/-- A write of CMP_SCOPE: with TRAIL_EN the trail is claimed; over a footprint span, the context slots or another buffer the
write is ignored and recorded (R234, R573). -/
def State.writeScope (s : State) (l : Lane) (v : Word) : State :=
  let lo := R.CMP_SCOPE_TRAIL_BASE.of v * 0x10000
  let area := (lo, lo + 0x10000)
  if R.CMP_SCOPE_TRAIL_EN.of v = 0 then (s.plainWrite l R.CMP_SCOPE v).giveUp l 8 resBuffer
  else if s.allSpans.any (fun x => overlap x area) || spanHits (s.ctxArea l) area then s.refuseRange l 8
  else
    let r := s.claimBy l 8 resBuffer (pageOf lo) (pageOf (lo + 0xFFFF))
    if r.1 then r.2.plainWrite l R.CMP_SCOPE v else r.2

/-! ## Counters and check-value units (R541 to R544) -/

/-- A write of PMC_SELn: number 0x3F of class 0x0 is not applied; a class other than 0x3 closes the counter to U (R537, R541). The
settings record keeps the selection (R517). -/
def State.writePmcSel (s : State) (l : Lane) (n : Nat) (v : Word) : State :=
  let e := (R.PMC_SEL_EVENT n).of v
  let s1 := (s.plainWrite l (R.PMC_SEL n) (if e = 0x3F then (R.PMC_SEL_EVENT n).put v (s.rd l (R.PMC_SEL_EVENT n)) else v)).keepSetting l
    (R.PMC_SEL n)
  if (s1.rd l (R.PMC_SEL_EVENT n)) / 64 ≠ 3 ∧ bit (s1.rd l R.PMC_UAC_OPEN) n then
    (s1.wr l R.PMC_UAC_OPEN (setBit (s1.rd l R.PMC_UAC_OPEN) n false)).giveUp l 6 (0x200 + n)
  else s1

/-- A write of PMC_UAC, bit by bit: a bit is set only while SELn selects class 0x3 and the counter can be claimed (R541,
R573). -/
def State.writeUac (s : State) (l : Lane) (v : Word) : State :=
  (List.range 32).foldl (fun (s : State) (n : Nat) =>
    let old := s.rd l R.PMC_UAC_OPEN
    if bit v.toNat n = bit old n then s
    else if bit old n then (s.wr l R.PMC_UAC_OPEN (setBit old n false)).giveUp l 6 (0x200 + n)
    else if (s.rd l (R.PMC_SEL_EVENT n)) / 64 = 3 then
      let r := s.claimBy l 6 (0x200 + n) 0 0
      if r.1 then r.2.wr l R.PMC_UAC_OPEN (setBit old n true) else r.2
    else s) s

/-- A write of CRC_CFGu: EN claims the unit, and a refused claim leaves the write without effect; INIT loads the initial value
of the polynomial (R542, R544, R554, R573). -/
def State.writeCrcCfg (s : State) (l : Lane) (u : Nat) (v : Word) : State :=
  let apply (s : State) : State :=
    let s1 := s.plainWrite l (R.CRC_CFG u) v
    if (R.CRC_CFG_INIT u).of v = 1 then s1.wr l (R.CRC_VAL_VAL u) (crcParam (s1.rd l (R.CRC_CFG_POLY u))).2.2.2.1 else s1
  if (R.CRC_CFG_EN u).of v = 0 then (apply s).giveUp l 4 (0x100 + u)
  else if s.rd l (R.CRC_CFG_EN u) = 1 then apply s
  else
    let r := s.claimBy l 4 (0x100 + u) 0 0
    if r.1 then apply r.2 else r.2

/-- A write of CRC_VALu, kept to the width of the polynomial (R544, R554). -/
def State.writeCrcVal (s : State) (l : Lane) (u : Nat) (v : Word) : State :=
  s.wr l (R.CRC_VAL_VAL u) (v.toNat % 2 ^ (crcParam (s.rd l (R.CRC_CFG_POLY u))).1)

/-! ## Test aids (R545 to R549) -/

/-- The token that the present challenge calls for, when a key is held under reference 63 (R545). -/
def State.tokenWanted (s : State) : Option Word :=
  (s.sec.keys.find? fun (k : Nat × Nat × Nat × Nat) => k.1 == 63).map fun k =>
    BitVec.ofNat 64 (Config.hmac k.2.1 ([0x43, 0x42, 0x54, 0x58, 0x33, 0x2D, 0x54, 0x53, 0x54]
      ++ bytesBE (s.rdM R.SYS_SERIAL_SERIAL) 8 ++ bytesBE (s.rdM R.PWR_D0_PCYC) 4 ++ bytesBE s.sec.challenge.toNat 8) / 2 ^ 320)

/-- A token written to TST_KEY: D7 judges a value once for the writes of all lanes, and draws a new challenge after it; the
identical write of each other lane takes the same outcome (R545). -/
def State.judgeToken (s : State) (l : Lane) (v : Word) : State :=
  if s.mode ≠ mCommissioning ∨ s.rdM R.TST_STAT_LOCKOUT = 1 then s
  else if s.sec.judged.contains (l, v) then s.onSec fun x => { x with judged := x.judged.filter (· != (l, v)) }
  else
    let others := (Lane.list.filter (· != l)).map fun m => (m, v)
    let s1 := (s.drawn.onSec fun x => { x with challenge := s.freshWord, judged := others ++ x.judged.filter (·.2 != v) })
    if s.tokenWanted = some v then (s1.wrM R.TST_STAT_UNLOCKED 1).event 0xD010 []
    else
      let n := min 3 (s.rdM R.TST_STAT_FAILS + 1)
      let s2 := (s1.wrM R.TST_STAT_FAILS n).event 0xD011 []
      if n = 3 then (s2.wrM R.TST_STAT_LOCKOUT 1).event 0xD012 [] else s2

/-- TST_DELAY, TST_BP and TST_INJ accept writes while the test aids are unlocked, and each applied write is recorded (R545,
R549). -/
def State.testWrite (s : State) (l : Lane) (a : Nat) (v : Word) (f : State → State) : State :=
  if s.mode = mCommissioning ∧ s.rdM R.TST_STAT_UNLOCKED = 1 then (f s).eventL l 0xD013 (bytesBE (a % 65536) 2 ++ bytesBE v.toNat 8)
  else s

═══

** EXERCISE **
Report every line above that has the string "giveUp" in it.

** ANSWER TO THIS EXERCISE **
  if R.CMP_SCOPE_TRAIL_EN.of v = 0 then (s.plainWrite l R.CMP_SCOPE v).giveUp l 8 resBuffer
    (s1.wr l R.PMC_UAC_OPEN (setBit (s1.rd l R.PMC_UAC_OPEN) n false)).giveUp l 6 (0x200 + n)
    else if bit old n then (s.wr l R.PMC_UAC_OPEN (setBit old n false)).giveUp l 6 (0x200 + n)
  if (R.CRC_CFG_EN u).of v = 0 then (apply s).giveUp l 4 (0x100 + u)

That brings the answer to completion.